Run HWiNFO with "Sensors Only".

Once we know your Vcore behavior in P95, then repeat the same transcoding session in HandBrake that you ran when you initially discovered the instability. Again observe minimum and maximum Vcore, then we'll compare Vcore fluctuations with HandBrake's fluctuating workload against Vcore fluctuations with P95's steady-state workload.

16 to 24 millivolts (0.016 to 0.024) in P95 indicates good voltage regulation, but values of 48mv (millivolts) or more indicates poor voltage regulation, which points to motherboard VRM instability.

So,

I ran some longer tests on prime95 and had instability (BSOD). So I changed the offsets and repeated until I got to an offset of +10 without BSOD.

The results are as follows:

Prime95
VCore - Min - 1.184V Max - 1.248V Avg - 1.192V
80 degrees
167W

Handbrake
VCore - Min - 1.216V Max - 1.360V Avg - 1.243V
77 degrees
160W

So I'm guessing my voltage regulation is still quite poor.
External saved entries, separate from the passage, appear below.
-- ==== Sys2Proof/Machine/SysRegs.lean ====
section
/-!
DEFINITION. The system registers (06 R145): their access, what a read returns and does, what a write does
(22 R356, R361, 24 R395).
-/
namespace Sys2Proof.Machine

/-! ### Access (06 R145) -/

/-- Access from user and from supervisor mode: 0 none, 1 readable, 2 readable and writable; none for a reserved
number. -/
def srAccess (n : Nat) : Option (Nat × Nat) :=
  if n = 0x010 ∨ n = 0x011 ∨ n = 0x013 ∨ n = 0x014 then some (2, 2)
  else if n = 0x012 then some (1, 1)
  else if n = 0x100 ∨ n = 0x101 then some (1, 1)
  else if 0x102 ≤ n ∧ n ≤ 0x107 then some (2, 2)
  else if 0x108 ≤ n ∧ n ≤ 0x110 then some (1, 1)
  else if n = 0x111 ∨ n = 0x112 then some (2, 2)
  else if 0x200 ≤ n ∧ n ≤ 0x20B then some (1, 1)
  else if n = 0x210 then some (1, 1)
  else if n = 0x211 then some (1, 2)
  else if n = 0x300 ∨ n = 0x301 then some (1, 1)
  else if n = 0x302 ∨ n = 0x303 then some (1, 2)
  else if n = 0x400 ∨ n = 0x401 then some (1, 2)
  else if 0x402 ≤ n ∧ n ≤ 0x405 then some (1, 1)
  else if 0x500 ≤ n ∧ n ≤ 0x503 then some (0, 2)
  else if n = 0x504 then some (0, 1)
  else if n = 0x505 then some (0, 2)
  else if n = 0x510 then some (1, 1)
  else if 0x511 ≤ n ∧ n ≤ 0x515 then some (1, 2)
  else if 0x600 ≤ n ∧ n ≤ 0x604 then some (1, 1)
  else if n = 0x605 ∨ n = 0x606 then some (1, 2)
  else if n = 0x700 ∨ n = 0x701 then some (2, 2)
  else if n = 0x702 then some (1, 1)
  else none

/-! ### Live registers -/

/-- Period of the weight store's refresh windows in a band, 0 for none (04 R90). -/
def windowPeriod (band : Nat) : Nat := if band = 0 then 0 else if band = 1 then 160000 else 40000

/-- The first counter value above `x - 1` at which a window of die `d` starts (04 R90). -/
def nextWindow (p d x : Nat) : Nat := x + (p - (x + p - d * p / 4 % p) % p) % p

/-- WSWIN as a core of die `d` reads it (04 R91).  With no windows (PER 0, ACT 0) NEXT reads 0: the spec gives it no value
then (DESIGN CHOICE, log 50). -/
def State.wswin (s : State) (d : Nat) : Nat :=
  let x := s.counter d
  let p := windowPeriod s.cryo.rband
  let per : Nat := if p = 0 then 0 else if p = 160000 then 1 else 2
  let ends := SMap.get 0 s.windows d
  if s.now < ends then 2 ^ 63 + per * 2 ^ 60 + (x + (ends - s.now) - 2500) % 2 ^ 48
  else per * 2 ^ 60 + (if p = 0 then 0 else nextWindow p d x % 2 ^ 48)

/-- The warmest reading, and the lowest zone that has it (19 R301). -/
def Cryo.warmest (c : Cryo) : Nat × Nat :=
  let top := c.temps.foldl max 0
  (top, (c.temps.findIdx? (· = top)).getD 0)

/-- TBAND (19 R301). -/
def Cryo.tband (c : Cryo) : Nat :=
  c.band + c.warmest.2 * 2 ^ 4 + c.warmest.1 % 65536 * 2 ^ 16 + c.chg % 65536 * 2 ^ 32

/-- CRYOST (19 R299): STATE reads WARM in warm mode. -/
def Cryo.cryost (c : Cryo) : Nat :=
  (if c.wm then 0 else c.state) + c.prev * 2 ^ 4 + (if c.state = 8 then c.hreas else 0) * 2 ^ 8 + (if c.wm then 2 ^ 12 else 0)
    + (List.range 4).foldl (fun a z => a + c.valves.getD z 0 * 2 ^ (16 + 8 * z)) 0

/-- CLKD (19 R308). -/
def Core.clkd (c : Core) : Nat :=
  c.divs.1 + c.divs.2.1 * 2 ^ 4 + c.divs.2.2.1 * 2 ^ 8 + c.divs.2.2.2 * 2 ^ 12 + c.stretch * 2 ^ 16 + (if c.fl then 2 ^ 20 else 0)

/-- CTXB (15 R257). -/
def Core.ctxb (c : Core) : Nat :=
  let other : Nat := match c.other.use with
    | .empty => 0
    | .preloaded => 1
    | .supervisor => 2
    | .task => 3
  c.bank.id + (if c.bank.use = .supervisor then 2 else 0) + 4 * other

/-- WPTRn (04 R94). -/
def Channel.wptr (c : Channel) : Nat :=
  match c.queue.head? with
  | some t => t.written % 2 ^ 32 + t.id % 2 ^ 32 * 2 ^ 32
  | none => c.next.toNat % 2 ^ 32 * 2 ^ 32

/-- The value of a system register as MFS reads it (22 R356): reserved fields read 0. -/
def State.readSr (s : State) (n : Nat) : Word :=
  let r := s.core.bank.sys
  let w (x : Nat) : Word := BitVec.ofNat 64 x
  if n = 0x010 then r.fmode
  else if n = 0x011 then r.fflags
  else if n = 0x012 then r.sig
  else if n = 0x013 then r.mxnv
  else if n = 0x014 then r.mxof
  else if n = 0x100 then r.rsd
  else if n = 0x101 then r.itc
  else if n = 0x102 then r.itl
  else if n = 0x103 then r.atol
  else if n = 0x104 then r.rtol
  else if n = 0x105 then r.beta
  else if n = 0x106 then r.ahd
  else if n = 0x107 then r.ahl
  else if 0x108 ≤ n ∧ n ≤ 0x10F then SMap.get 0 r.ahc (n - 0x108)
  else if n = 0x110 then r.rxlive
  else if n = 0x111 then r.rxpol
  else if n = 0x112 then r.rxnrm
  else if 0x200 ≤ n ∧ n ≤ 0x203 then (s.core.chan (n - 0x200)).mark
  else if 0x204 ≤ n ∧ n ≤ 0x207 then w (s.core.chan (n - 0x204)).wptr
  else if 0x208 ≤ n ∧ n ≤ 0x20B then (s.core.chan (n - 0x208)).next
  else if n = 0x210 then w (s.wswin (dieOf s.core.id))
  else if n = 0x211 then if SMap.get false s.wen (dieOf s.core.id) then 1 else 0
  else if n = 0x300 then s.core.sllen
  else if n = 0x301 then s.core.slhop
  else if n = 0x302 then r.slbase
  else if n = 0x303 then r.slctl
  else if n = 0x400 then w (r.limit + s.core.elim * 2 ^ 16)
  else if n = 0x401 then s.core.frzc
  else if n = 0x402 then w s.core.clkd
  else if n = 0x403 then w s.cryo.tband
  else if n = 0x404 then w s.cryo.floor
  else if n = 0x405 then w s.cryo.cryost
  else if n = 0x500 then r.tcause
  else if n = 0x501 then r.tpc
  else if n = 0x502 then r.tval
  else if n = 0x503 then r.tvec
  else if n = 0x504 then r.frec
  else if n = 0x505 then r.retryh
  else if n = 0x510 then w s.core.ctxb
  else if n = 0x511 then r.missc
  else if n = 0x512 then r.prew
  else if n = 0x513 then r.killt
  else if n = 0x514 then r.ttbase
  else if n = 0x600 then r.wid
  else if n = 0x601 then r.lseed
  else if n = 0x602 then r.taskix
  else if n = 0x603 then r.bgrp
  else if n = 0x604 then r.rqcur
  else if n = 0x605 then s.rqbaseSeen
  else if n = 0x606 then s.ptbase
  else if n = 0x700 then r.svoc
  else if n = 0x701 then r.sctrim
  else if n = 0x702 then r.sstat
  else 0

/-! ### What a read does (04 R94, 10 R211, 12 R235, 17 R284, 19 R308) -/

/-- The acquire of a TIDEMARK read: the transfer reported is the last one below the mark. -/
def State.tidemarkRead (s : State) (n : Nat) : State :=
  match (s.core.chan n).past.head? with
  | some (_, t, p) => s.adoptPoll 6 t p 1 (s.core.id * 4 + n)
  | none => s

/-- The acquire of a WPTR read: the transfer reported is the oldest incomplete one. -/
def State.wptrRead (s : State) (n : Nat) : State :=
  match (s.core.chan n).queue.head? with
  | some t => if 0 < t.written then s.adoptPoll 6 s.now t.path 1 (s.core.id * 4 + n) else s
  | none => s

/-- A read of SSTAT clears its fields. -/
def State.sstatRead (s : State) : State := s.onSys fun r => { r with sstat := 0 }

/-- A read of CLKD clears FL. -/
def State.clkdRead (s : State) : State := s.onCore fun c => { c with fl := false }

/-- What reading a register does beside returning its value.  The acquire of SLCTL (12 R240) needs nothing here:
the walk's entries stand in memory before BUSY clears. -/
def State.readEffect (s : State) (n : Nat) : State :=
  if 0x200 ≤ n ∧ n ≤ 0x203 then s.tidemarkRead (n - 0x200)
  else if 0x204 ≤ n ∧ n ≤ 0x207 then s.wptrRead (n - 0x204)
  else if n = 0x402 then s.clkdRead
  else if n = 0x702 then s.sstatRead
  else s

/-! ### SIG (05 R111) -/

/-- `k` bytes of a memory from an address. -/
def Memory.bytes (m : Memory) (a k : Nat) : List Nat := (List.range k).map fun i => (m.byte (a + i)).toNat

/-- SIG of a bank's FMODE under the executing task. -/
def State.sigValue (s : State) (b : Bank) : Word :=
  let t := s.core.task.getD {}
  let msg := bytesLe b.sys.fmode.toNat 8 ++ sha256 (s.hbm.bytes t.image t.imlen) ++ bytesLe b.sys.lseed.toNat 8 ++
    (List.range 6).map fun i => t.fw.getD i 0
  BitVec.ofNat 64 (ofBytesLe ((sha256 msg).take 8))

/-- The digest is begun anew: SIG is not ready until SIG_READY, at most 256 cycles on. -/
def State.sigBegin (s : State) : State :=
  (s.onBank fun b => { b with sigBusy := true }).upTo 256
    (.sigReady (BitVec.ofNat 8 s.core.id) (BitVec.ofNat 1 s.core.bank.id))

/-- SIG_READY (05 R111): the digest is ready, unless a later change of FMODE has begun another. -/
def execSigReady (core : BitVec 8) (bank : BitVec 1) (s : State) : Out :=
  let s := s.focus core.toNat
  let i := bank.toNat
  if s.calendar.any fun e => e.event = .sigReady core bank then .next s
  else
    let b := s.core.bankOf i
    .next (s.onCore fun c => c.onBankOf i fun b' => { b' with sigBusy := false, sys := { b'.sys with sig := s.sigValue b } })

/-! ### What a write does (22 R361) -/

/-- A write that would place a reserved value in a defined field (00 R7). -/
def srReserved (n : Nat) (x : Word) : Bool :=
  let v := x.toNat
  let f32 := v % 2 ^ 32
  if n = 0x010 then !(4 ≤ field v 16 4 && field v 16 4 ≤ 9)
  else if n = 0x102 then v % 65536 == 0
  else if n = 0x103 ∨ n = 0x104 ∨ n = 0x107 then 0x7F800000 ≤ f32
  else if n = 0x105 then !(1 ≤ f32 && f32 ≤ 0x3F800000)
  else if n = 0x106 then 8 < v % 16
  else if n = 0x503 then v % 4 != 0
  else if n = 0x700 then f32 == 0
  else if n = 0x701 then bitAt v 0 && !(1 ≤ field v 2 4 && field v 2 4 ≤ 12)
  else false

/-- The bits of a mask taken from the new value, the others kept. -/
def under (old x mask : Word) : Word := (old &&& ~~~mask) ||| (x &&& mask)

/-- A write of FMODE (05 R109-R111). -/
def State.writeFmode (s : State) (x : Word) : State :=
  (s.onSys fun r => { r with fmode := under r.fmode x 0x1F0FFF#64 }).sigBegin

/-- A write of WSCTL (04 R89): the change is requested, and the writing core's next bundle waits for it. -/
def State.writeWsctl (s : State) (x : Word) : State :=
  let d := dieOf s.core.id
  { s with wenNext := s.wenNext ++ [({ die := d, core := s.core.id, wen := bitAt x.toNat 0, at' := s.now } : WenWrite)] }.schedule 1 (.wenChange (BitVec.ofNat 2 d))

/-- A write of RQBASE (03 R51): BASE is discarded while EN is 1; the other cores see it within 64 reference cycles. -/
def State.writeRqbase (s : State) (x : Word) : State :=
  { s with rqbase := under s.rqbase x (if bitAt s.rqbase.toNat 0 then 1#64 else 0xFFFC000001#64)
           rqOld := some (s.rqbase, s.core.id, s.now + (64 - s.lates.headD 0 % 64)), lates := s.lates.tail }

/-- A write of PTBASE (20 R322): the cached port-table entries go. -/
def State.writePtbase (s : State) (x : Word) : State :=
  { s with ptbase := under s.ptbase x 0xFFFFFFF001#64, ports := [] }

/-- A write of SCINV (04 R82): cached descriptors and span entries of an id, or all, are invalidated in both
banks' ports; pinned entries stay; the next bundle waits until it is done. -/
def State.writeScinv (s : State) (all : Bool) (tid : Nat) : State :=
  let keep (t : Nat) : Bool := !all && t != tid
  let clear (b : Bank) : Bank :=
    { b with descs := b.descs.filter fun e => keep e.1, spans := b.spans.filter fun e => keep e.tid }
  (s.onCore fun c => { c with bank := clear c.bank, other := clear c.other, scinv := true }).upTo 64
    (.scinvComplete (BitVec.ofNat 8 s.core.id))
Are there any further steps I can take to address this?
 

CompuTronix

Intel Master
Moderator
Power consumptions and Core temperatures are as expected, however, you have 64mv of Vcore fluctuations during P95's steady-state workload, which indicates sloppy voltage regulation.

Just to be certain, please repeat the Prime95 Small FFTs no AVX test.

Make sure that you don't start HWiNFO until after you start P95, then record the Minimum and Maximum Vcore before you stop P95, so that the Vcore values will reflect the fluctuations that occur only during the P95 test, which is the information we need to verify. Average Vcore isn't useful for this test, so don't bother recording it.

Transcoding produces fluctuating workloads, so I would expect to see considerably greater Vcore fluctuations (144mv) than in P95 (64mv). We don't need to repeat HandBrake, so just run P95 once more, if you please.